What sin was the merchant in The Canterbury Tales?

the merchant tride to hide the fact he was in debt. the pardoner makes his living out of greed.

How is the merchant presented in the prologue?

In the Merchant’s Prologue, we learn that he is unhappily married to a shrewish woman who could win a fight against the devil. This state of affairs motivates him to tell a tale about a man who ignores his friend’s advice against marriage and comes to regret it.

How is May presented in the Merchants tale?

May is the main female character in The Merchant’s Tale. She is portrayed as a manipulative and scheming young woman married to a desirous old man (called January). May manages to cheat on her husband by praying on his ignorance with January’s squire, Damain.

How is the merchant described in the General Prologue?

We know the merchant is the fashionista of the group because he’s wearing a cloak of “motley” (variegated, colorful pattern), a Flemish beaver hat, and has a forked beard, all of which were current fashions at this time period.

What does the merchants tale say about marriage?

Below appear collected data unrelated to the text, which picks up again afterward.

-- ==== Sys2Proof/Laws/Steps.lean ====
section
/-! SUPPORT. What one command may do: every command but the reset pin's two and the three that write the store evolves the state
(`Evolves`); those five evolve it from the state in which the pin, or the line written, has changed. -/

-- Theorems are elaborated one after another: many at once take more threads than the memory limit allows.
set_option Elab.async false

namespace Sys2Proof.Laws

open Sys2Proof.Machine Sys2Proof.Safety

/-- The state in which a line write has been done, before anything follows it. -/
def lineWritten (s : State) (line : LineIndex) (mask : Mask) (data : Line) (e : WordErrors) : State :=
  { s with mem := (lineWrite s line mask data e).mem, poison := (lineWrite s line mask data e).poison }

/-- Where the next state of a command comes from. -/
inductive StepFrom (s t : State) : Prop where
  | evolves (h : Evolves s t)
  | asserted (h : t = pinReset s)
  | released (snum ssize : BitVec 4) (h : Evolves (pinRelease snum ssize s) t)
  | filled (h : Evolves (filled s) t)
  | written (line : LineIndex) (mask : Mask) (data : Line) (e : WordErrors) (h : Evolves (lineWritten s line mask data e) t)

theorem event_from {s t : State} {f : State → State} (h : event s f = .next t) :
    t = s ∨ ∀ a, Evolves a (f s) → Evolves a t := by
  rw [unlessHeld_next h]
  split
  · exact .inl rfl
  · exact .inr fun _ hf => hf.trans (settle_evolves _ _)

theorem fillComplete_from {s t : State} (h : execInitFillLineComplete s = .next t) : Evolves s t ∨ Evolves (filled s) t := by
  unfold execInitFillLineComplete at h
  rcases event_from h with rfl | k
  · exact .inl (.refl _)
  · by_cases hf : s.storeOp = some .fill
    · exact .inr (k _ (by rw [if_pos hf]; exact fillLineEnds_evolves s hf))
    · exact .inl (k _ (by rw [if_neg hf]; exact .refl s))

theorem localReadComplete_from {e : WordErrors} {s t : State} (h : execLocalReadComplete e s = .next t) : Evolves s t := by
  unfold execLocalReadComplete at h
  rcases event_from h with rfl | k
  · exact .refl _
  · clear h
    split at k
    · rename_i hs
      exact k _ (localReadEnds_evolves _ _ _ _ e s hs)
    · exact k _ (.refl s)

theorem drainComplete_from {e : WordErrors} {s t : State} (h : execDrainComplete e s = .next t) :
    Evolves s t ∨ ∃ b rest, s.lwb = b :: rest ∧ Evolves (lineWritten s b.line b.mask b.data e) t := by
  unfold execDrainComplete at h
  rcases event_from h with rfl | k
  · exact .inl (.refl _)
  · clear h
    split at k
    · rename_i b rest hs hl
      exact .inr ⟨b, rest, hl, k _ (drainEnds_evolves b rest e s hl)⟩
    · exact .inl (k _ (.refl s))

theorem serveReadComplete_from {e : WordErrors} {s t : State} (h : execServeReadComplete e s = .next t) : Evolves s t := by
  unfold execServeReadComplete at h
  rcases event_from h with rfl | k
  · exact .refl _
  · clear h
    split at k
    · rename_i op hst hop
      split at k
      · exact k _ (serveReadEnds_evolves op _ _ _ e s hst hop)
      · exact k _ (.refl s)
    · exact k _ (.refl s)

theorem serveWriteComplete_from {e : WordErrors} {s t : State} (h : execServeWriteComplete e s = .next t) :
    Evolves s t ∨ ∃ op mask data, s.serveOp = some op ∧ Evolves (lineWritten s op.req.line mask data e) t := by
  unfold execServeWriteComplete at h
  rcases event_from h with rfl | k
  · exact .inl (.refl _)
  · clear h
    split at k
    · rename_i op hst hop
      split at k
      · exact .inr ⟨op, _, _, hop, k _ (serveWriteEnds_evolves op _ _ e s hst hop)⟩
      · exact .inl (k _ (.refl s))
    · exact .inl (k _ (.refl s))

theorem storeGrant_evolves (s : State) : Evolves s ((grant s).getD s) := by
  cases h : grant s with
  | none => exact .refl s
  | some t => exact grant_evolves h

theorem takeDecision_evolves (others : List Contender) (s : State) : Evolves s (takeDecision others s) := by
  unfold takeDecision
  split
  · exact .refl s
  · rename_i part offer hs
    exact decideContest_evolves part offer others s (fun _ _ => hs)
  · exact decideContest_evolves false none others s (fun _ h => by cases h)

/-- The commands that neither move the reset pin nor write the store. -/
def ordinary : Instr → Bool
  | .pinResetAssert => false
  | .pinResetRelease _ _ => false
  | .initFillLineComplete => false
  | .drainComplete _ => false
  | .serveWriteComplete _ => false
  | _ => true

/-- Every other command evolves the state. -/
theorem exec_evolves {c : Instr} {s t : State} (hc : ordinary c = true) (h : exec c s = .next t) : Evolves s t := by
  cases c with
  | pinResetAssert => cases hc
  | pinResetRelease _ _ => cases hc
  | hostRequestArrival bytes => exact held_evolves (arriveAll_evolves _ bytes s) h
  | remoteReadStart tag => exact event_evolves (startNamed_evolves _ tag s) h
  | remoteWriteStart tag => exact event_evolves (startNamed_evolves _ tag s) h
  | localWriteTaken tag => exact event_evolves (startNamed_evolves _ tag s) h
  | fenceStart tag => exact event_evolves (startNamed_evolves _ tag s) h
  | fenceAnswer => exact event_evolves (answerFence_evolves s) h
  | run tag => exact event_evolves (arrive_evolves _ s) h
  | restart tag => exact event_evolves (arrive_evolves _ s) h
  | dropCache tag => exact event_evolves (arrive_evolves _ s) h
  | clearFaults tag => exact event_evolves (arrive_evolves _ s) h
  | setupWordWrite tag w v => exact event_evolves (arrive_evolves _ s) h
  | interruptMaskWrite tag v => exact event_evolves (arrive_evolves _ s) h
  | controlWrite tag w v => exact event_evolves (arrive_evolves _ s) h
  | contestOpening => exact spanEvent_evolves (fun _ => spanOpened_offers) (openContest_evolves s) h
  | contestDecision others => exact spanEvent_evolves (fun _ => spanDecided_offers) (takeDecision_evolves others s) h
  | frameFalls bits others => exact frameEvent_evolves (receivedEnd_evolves bits others s) h
  | askStands => exact standingEvent_evolves h
  | putStands => exact standingEvent_evolves h
  | giveStands => exact standingEvent_evolves h
  | noteStands => exact standingEvent_evolves h
  | recallStands => exact standingEvent_evolves h
  | startStands => exact standingEvent_evolves h
  | senderFrameEnd others => exact event_evolves (ownEnd_evolves others s) h
  | backoffExpiry t => exact held_evolves (backoffExpiryEvent_evolves t s) h
  | replyTimerExpiry t => exact event_evolves (replyExpiryEvent_evolves t s) h
  | serveTake => exact event_evolves (serveTakeNow_evolves s) h
  | storeGrant => exact event_evolves (storeGrant_evolves s) h
  | initFillLineComplete => cases hc
  | localReadComplete e => exact localReadComplete_from h
  | drainComplete e => cases hc
  | serveReadComplete e => exact serveReadComplete_from h
  | serveWriteComplete e => cases hc

theorem pinRelease_from {a b : BitVec 4} {s t : State} (h : exec (.pinResetRelease a b) s = .next t) :
    Evolves s t ∨ Evolves (pinRelease a b s) t := by
  have e := (Host.Outcome.next.inj h).symm
  rw [e]
  split
  · exact .inr (settle_evolves _ _)
  · exact .inl (.refl s)

/-- Every command's next state. -/
theorem exec_from {c : Instr} {s t : State} (h : exec c s = .next t) : StepFrom s t := by
  by_cases hc : ordinary c = true
  · exact .evolves (exec_evolves hc h)
  · cases c with
    | pinResetAssert => exact .asserted (Host.Outcome.next.inj h).symm
    | pinResetRelease a b => exact (pinRelease_from h).elim .evolves (.released a b)
    | initFillLineComplete => exact (fillComplete_from h).elim .evolves .filled
    | drainComplete e => exact (drainComplete_from h).elim .evolves fun ⟨_, _, _, k⟩ => .written _ _ _ _ k
    | serveWriteComplete e => exact (serveWriteComplete_from h).elim .evolves fun ⟨_, _, _, _, k⟩ => .written _ _ _ _ k
    | _ => exact absurd rfl hc

/-- Every step's next state: that of a command on the rest of the queue, or of the idle station. -/
theorem step_from {s t : State} (h : step s = .next t) : ∃ p, StepFrom { s with pending := p } t := by
  unfold step at h
  split at h
  · exact ⟨_, exec_from h⟩
  · exact ⟨s.pending, .evolves (by rw [← Host.Outcome.next.inj h]; exact idle_evolves s)⟩

/-! ### The parts of Safety.lean in the states a command may start from -/

theorem reset_fault : FaultRecordOk State.reset :=
  ⟨by decide, by decide, by decide, by decide, fun _ h => by cases h⟩

theorem pinReset_fault (s : State) : FaultRecordOk (pinReset s) :=
  FaultRecordOk_of (s := State.reset) rfl rfl rfl rfl rfl reset_fault

theorem pinReset_queues (s : State) : QueuesOk (pinReset s) := by
  constructor <;> simp [pinReset, State.reset]

theorem pinReset_reply (s : State) : ReplyOk (pinReset s) := ⟨rfl, by simp [pinReset, State.reset, Config.rpqPlaces]⟩

theorem resetTracker_get (t : Tag) : (Vector.replicate 16 State.resetEntry)[t] = State.resetEntry := by
  simp

theorem spanPinReset_offer (p : SpanPhase) (o : Offer) : ¬Offers (spanPinReset p) o := by
  rintro ⟨_, ⟨_, h⟩ | h⟩ <;> cases p <;> simp [spanPinReset] at h

theorem spanPinReset_offers (p : SpanPhase) (t : Tag) : ¬OffersTag (spanPinReset p) t :=
  fun ⟨o, h, _⟩ => spanPinReset_offer p o h

theorem pinReset_quiet (s : State) : QuietOk (pinReset s) where
  tracker := fun _ t => congrArg Entry.state (resetTracker_get t)
  orq := fun _ => rfl
  cache := fun _ => rfl
  svq := fun _ => rfl
  llt := fun _ => rfl
  serve := fun _ _ h => by cases h
  offer := fun _ => spanPinReset_offers s.span

theorem resetEntry_ok : EntryOk State.resetEntry := by
  constructor <;> simp [State.resetEntry, Config.lastSpoil]

theorem pinReset_tracker (s : State) : TrackerOk (pinReset s) where
  entries := fun t => by
    have : (pinReset s).tracker[t] = State.resetEntry := resetTracker_get t
    rw [this]; exact resetEntry_ok
  orq_iff := fun t => by
    have : (pinReset s).tracker[t] = State.resetEntry := resetTracker_get t
    rw [this]; simp [pinReset, State.reset, State.resetEntry]
  orq_nodup := List.nodup_nil
  offered := fun t h => absurd h (spanPinReset_offers s.span t)

theorem reset_setup : SetupOk State.reset :=
  ⟨by decide, by decide, by decide, by decide, by decide, by decide, by decide, by decide⟩

theorem pinReset_setup {s : State} (h : SetupOk s) : SetupOk (pinReset s) :=
  let r := reset_setup
  ⟨r.replyWait, r.refuseLimit, r.refuseStep, r.urgentBudget, r.serveLimit, h.sizeCode, r.budget, r.round⟩

theorem pinRelease_setup (a b : BitVec 4) (s : State) : SetupOk (pinRelease a b s) :=
  let r := reset_setup
  ⟨r.replyWait, r.refuseLimit, r.refuseStep, r.urgentBudget, r.serveLimit, Nat.min_le_right _ _, r.budget, r.round⟩

theorem pinReset_launch (s : State) : LaunchOk (pinReset s) where
  silent := fun _ => rfl
  starting := fun n => by cases n
  offer := fun _ o h => absurd h (spanPinReset_offer s.span o)

theorem pinReset_own (s : State) : OwnOk (pinReset s) where
  cache := fun _ h => by cases h
  sharers := fun _ h => by cases h
  requesters := fun _ h => by cases h
  serving := fun _ h => by cases h

theorem pinReset_work (s : State) : StoreWorkOk (pinReset s) where
  drain := ⟨fun h => (by cases h), (by rintro ⟨_, _, h, _⟩; cases h)⟩
  others := fun _ h => by cases h
  serve := fun h => by cases h

theorem pinReset_store {s : State} (h : StoreOk s) : StoreOk (pinReset s) := ⟨h.mem, h.poison⟩

end Sys2Proof.Laws
end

In The Merchant’s Tale, January, a wealthy, elderly knight, decides to marry. His reasons are clear enough: He wants to fulfill God’s wish that man and woman marry, and he wants a son to inherit his estates. January calls many of his friends together to listen to his plans and to offer him advice.

Who are the characters in the merchant’s tale?

The two central characters of “The Merchant’s Tale” are husband and wife, named Januarie and May. Throughout the course of Chaucer’s exploration of their relationship, we are also introduced to the characters of Justinus, Placebo, Damien, Pluto, and Proserpina.

What is ironic about the merchant?

In medieval England, to be in debt was a sign of weak morals. So when Chaucer tells us that the Merchant was a “worthy man withal,” we can probably take that a bit ironically. In the Merchant’s Prologue, we learn that he is unhappily married to a shrewish woman who could win a fight against the devil.

What was the life of a merchant like?

Daily Life of a Medieval Merchant Foreign merchants were heavily regulated. They had to wait two or more hours before they could enter the market, giving the locals the best business. Markets were a noisy, raucous affairs as merchants had to “cry the wares” as their was no other way of advertising their wares.

What did the merchant do?

Merchants were those who bought and sold goods, while landowners who sold their own produce were not classed as merchants. Being a landowner was a “respectable” occupation.